_Task details_:
Each line of the data below from the one holding "t a c j v) s" to the one holding "LIN_CONFIG (R334). -/", inclusive, is to be reproduced exactly; no other line belongs in the answer.

_Exercise data_:
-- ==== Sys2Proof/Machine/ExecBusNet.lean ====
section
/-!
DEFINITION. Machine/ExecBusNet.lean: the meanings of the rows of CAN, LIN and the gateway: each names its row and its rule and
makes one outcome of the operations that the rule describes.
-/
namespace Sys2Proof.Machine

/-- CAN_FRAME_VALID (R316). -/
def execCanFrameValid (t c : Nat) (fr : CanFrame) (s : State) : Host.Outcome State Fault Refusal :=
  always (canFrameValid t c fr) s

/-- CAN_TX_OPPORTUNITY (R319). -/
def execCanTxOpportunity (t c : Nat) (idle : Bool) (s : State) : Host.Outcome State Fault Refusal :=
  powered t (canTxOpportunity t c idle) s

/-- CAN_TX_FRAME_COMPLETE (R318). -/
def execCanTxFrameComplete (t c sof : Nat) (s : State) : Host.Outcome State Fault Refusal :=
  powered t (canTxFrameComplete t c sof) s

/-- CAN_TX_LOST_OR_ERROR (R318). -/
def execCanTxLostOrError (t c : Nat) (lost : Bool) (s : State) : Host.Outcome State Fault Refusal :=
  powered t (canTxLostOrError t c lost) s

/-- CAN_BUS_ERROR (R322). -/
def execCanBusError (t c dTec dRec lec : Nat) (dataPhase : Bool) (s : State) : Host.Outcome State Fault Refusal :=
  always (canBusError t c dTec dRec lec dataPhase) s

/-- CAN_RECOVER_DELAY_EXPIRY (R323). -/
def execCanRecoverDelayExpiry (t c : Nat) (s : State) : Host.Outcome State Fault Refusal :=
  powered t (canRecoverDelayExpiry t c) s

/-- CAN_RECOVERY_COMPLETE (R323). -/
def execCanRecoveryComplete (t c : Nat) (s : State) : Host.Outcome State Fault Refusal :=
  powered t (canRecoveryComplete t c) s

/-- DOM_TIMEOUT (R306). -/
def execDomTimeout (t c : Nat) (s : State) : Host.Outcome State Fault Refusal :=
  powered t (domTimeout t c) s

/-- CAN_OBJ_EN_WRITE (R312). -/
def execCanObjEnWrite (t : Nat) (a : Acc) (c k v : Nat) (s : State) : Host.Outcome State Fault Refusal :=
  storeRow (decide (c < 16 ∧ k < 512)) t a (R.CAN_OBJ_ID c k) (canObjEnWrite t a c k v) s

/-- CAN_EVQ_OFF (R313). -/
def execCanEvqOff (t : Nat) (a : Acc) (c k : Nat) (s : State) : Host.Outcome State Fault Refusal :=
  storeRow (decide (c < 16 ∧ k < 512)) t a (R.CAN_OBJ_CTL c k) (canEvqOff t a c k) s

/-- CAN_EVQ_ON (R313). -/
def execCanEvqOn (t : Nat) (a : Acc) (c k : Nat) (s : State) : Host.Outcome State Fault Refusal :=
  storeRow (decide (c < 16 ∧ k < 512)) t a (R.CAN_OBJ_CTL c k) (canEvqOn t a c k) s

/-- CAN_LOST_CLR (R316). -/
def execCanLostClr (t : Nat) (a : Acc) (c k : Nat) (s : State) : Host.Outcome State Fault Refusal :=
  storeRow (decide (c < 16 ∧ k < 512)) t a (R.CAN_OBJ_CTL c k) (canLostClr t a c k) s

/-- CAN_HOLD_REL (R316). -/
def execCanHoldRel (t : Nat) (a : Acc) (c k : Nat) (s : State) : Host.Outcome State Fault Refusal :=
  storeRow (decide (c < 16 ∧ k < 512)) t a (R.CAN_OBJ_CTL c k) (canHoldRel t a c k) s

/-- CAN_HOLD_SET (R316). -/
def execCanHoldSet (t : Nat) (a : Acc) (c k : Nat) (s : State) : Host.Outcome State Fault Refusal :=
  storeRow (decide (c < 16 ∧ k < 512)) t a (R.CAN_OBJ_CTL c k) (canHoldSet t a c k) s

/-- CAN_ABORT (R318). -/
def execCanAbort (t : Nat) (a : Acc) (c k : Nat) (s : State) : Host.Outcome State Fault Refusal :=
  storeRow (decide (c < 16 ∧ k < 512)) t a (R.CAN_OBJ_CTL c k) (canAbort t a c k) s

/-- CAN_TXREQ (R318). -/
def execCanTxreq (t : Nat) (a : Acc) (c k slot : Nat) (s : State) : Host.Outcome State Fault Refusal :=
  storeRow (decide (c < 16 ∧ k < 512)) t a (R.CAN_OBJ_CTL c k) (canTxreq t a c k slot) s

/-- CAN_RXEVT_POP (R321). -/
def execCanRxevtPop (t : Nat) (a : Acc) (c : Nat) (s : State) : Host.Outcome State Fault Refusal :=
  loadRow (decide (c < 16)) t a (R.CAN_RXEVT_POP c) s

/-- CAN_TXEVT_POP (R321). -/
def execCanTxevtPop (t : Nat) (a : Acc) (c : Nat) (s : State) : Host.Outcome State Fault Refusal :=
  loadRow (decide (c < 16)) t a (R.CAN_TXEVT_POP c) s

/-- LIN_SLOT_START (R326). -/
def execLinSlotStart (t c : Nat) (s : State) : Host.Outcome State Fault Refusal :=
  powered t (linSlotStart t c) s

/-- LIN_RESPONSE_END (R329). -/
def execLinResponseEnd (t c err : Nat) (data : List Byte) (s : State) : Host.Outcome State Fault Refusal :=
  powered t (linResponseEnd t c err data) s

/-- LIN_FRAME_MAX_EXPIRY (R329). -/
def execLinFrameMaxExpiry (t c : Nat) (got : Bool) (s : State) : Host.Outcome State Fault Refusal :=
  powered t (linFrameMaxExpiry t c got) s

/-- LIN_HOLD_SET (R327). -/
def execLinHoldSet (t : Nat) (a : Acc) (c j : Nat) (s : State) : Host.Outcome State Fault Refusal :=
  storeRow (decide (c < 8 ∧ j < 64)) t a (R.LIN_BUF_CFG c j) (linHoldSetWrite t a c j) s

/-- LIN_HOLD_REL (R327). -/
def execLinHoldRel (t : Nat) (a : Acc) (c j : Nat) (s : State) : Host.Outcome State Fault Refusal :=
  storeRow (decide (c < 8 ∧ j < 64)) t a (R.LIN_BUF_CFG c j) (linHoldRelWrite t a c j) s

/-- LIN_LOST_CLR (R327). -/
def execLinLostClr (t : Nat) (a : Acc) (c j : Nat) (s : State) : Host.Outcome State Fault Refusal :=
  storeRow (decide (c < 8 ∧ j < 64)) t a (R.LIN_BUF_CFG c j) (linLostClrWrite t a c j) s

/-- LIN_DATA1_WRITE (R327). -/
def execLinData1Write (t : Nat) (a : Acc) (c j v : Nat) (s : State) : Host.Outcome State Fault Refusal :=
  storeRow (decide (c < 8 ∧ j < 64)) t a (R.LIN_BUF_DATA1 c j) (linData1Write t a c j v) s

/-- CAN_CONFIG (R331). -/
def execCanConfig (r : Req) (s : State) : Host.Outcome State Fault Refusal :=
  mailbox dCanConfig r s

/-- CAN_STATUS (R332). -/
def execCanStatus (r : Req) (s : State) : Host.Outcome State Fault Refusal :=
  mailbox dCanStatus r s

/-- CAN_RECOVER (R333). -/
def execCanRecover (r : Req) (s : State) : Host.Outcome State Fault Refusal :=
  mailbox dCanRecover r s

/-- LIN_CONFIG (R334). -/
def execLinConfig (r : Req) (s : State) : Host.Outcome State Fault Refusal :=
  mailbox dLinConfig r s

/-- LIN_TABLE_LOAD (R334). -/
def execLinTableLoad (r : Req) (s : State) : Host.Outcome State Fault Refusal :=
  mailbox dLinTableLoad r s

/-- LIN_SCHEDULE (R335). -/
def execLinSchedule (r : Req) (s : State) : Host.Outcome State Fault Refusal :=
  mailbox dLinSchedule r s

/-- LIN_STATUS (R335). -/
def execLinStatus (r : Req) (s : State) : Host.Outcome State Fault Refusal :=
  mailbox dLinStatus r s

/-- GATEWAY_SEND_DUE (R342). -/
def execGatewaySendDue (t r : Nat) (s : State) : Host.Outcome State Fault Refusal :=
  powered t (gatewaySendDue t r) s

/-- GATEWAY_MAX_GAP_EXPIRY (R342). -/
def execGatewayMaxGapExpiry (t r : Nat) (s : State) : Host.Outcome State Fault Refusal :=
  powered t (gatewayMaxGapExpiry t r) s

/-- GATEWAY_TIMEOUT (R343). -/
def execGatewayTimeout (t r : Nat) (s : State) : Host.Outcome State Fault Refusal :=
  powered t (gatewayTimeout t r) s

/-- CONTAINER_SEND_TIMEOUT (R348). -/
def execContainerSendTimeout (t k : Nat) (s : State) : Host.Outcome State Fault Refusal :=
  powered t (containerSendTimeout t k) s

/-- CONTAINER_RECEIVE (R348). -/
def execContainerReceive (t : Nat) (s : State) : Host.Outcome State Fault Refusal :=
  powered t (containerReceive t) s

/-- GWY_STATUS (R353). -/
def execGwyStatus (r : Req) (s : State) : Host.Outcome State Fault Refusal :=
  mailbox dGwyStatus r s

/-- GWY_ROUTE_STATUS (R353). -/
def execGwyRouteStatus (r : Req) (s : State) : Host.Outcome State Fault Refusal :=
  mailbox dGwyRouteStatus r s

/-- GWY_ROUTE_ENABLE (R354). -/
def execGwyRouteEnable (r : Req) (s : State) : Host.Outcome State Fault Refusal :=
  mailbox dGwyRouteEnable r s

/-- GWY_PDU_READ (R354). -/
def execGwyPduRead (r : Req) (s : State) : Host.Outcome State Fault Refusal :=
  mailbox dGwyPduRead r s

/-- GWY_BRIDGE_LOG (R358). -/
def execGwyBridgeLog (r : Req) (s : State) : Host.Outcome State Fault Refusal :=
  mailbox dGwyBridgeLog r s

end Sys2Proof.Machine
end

_Exercise solution_:
  storeRow (decide (c < 8 ∧ j < 64)) t a (R.LIN_BUF_DATA1 c j) (linData1Write t a c j v) s

/-- CAN_CONFIG (R331). -/
def execCanConfig (r : Req) (s : State) : Host.Outcome State Fault Refusal :=
  mailbox dCanConfig r s

/-- CAN_STATUS (R332). -/
def execCanStatus (r : Req) (s : State) : Host.Outcome State Fault Refusal :=
  mailbox dCanStatus r s

/-- CAN_RECOVER (R333). -/
def execCanRecover (r : Req) (s : State) : Host.Outcome State Fault Refusal :=
  mailbox dCanRecover r s

/-- LIN_CONFIG (R334). -/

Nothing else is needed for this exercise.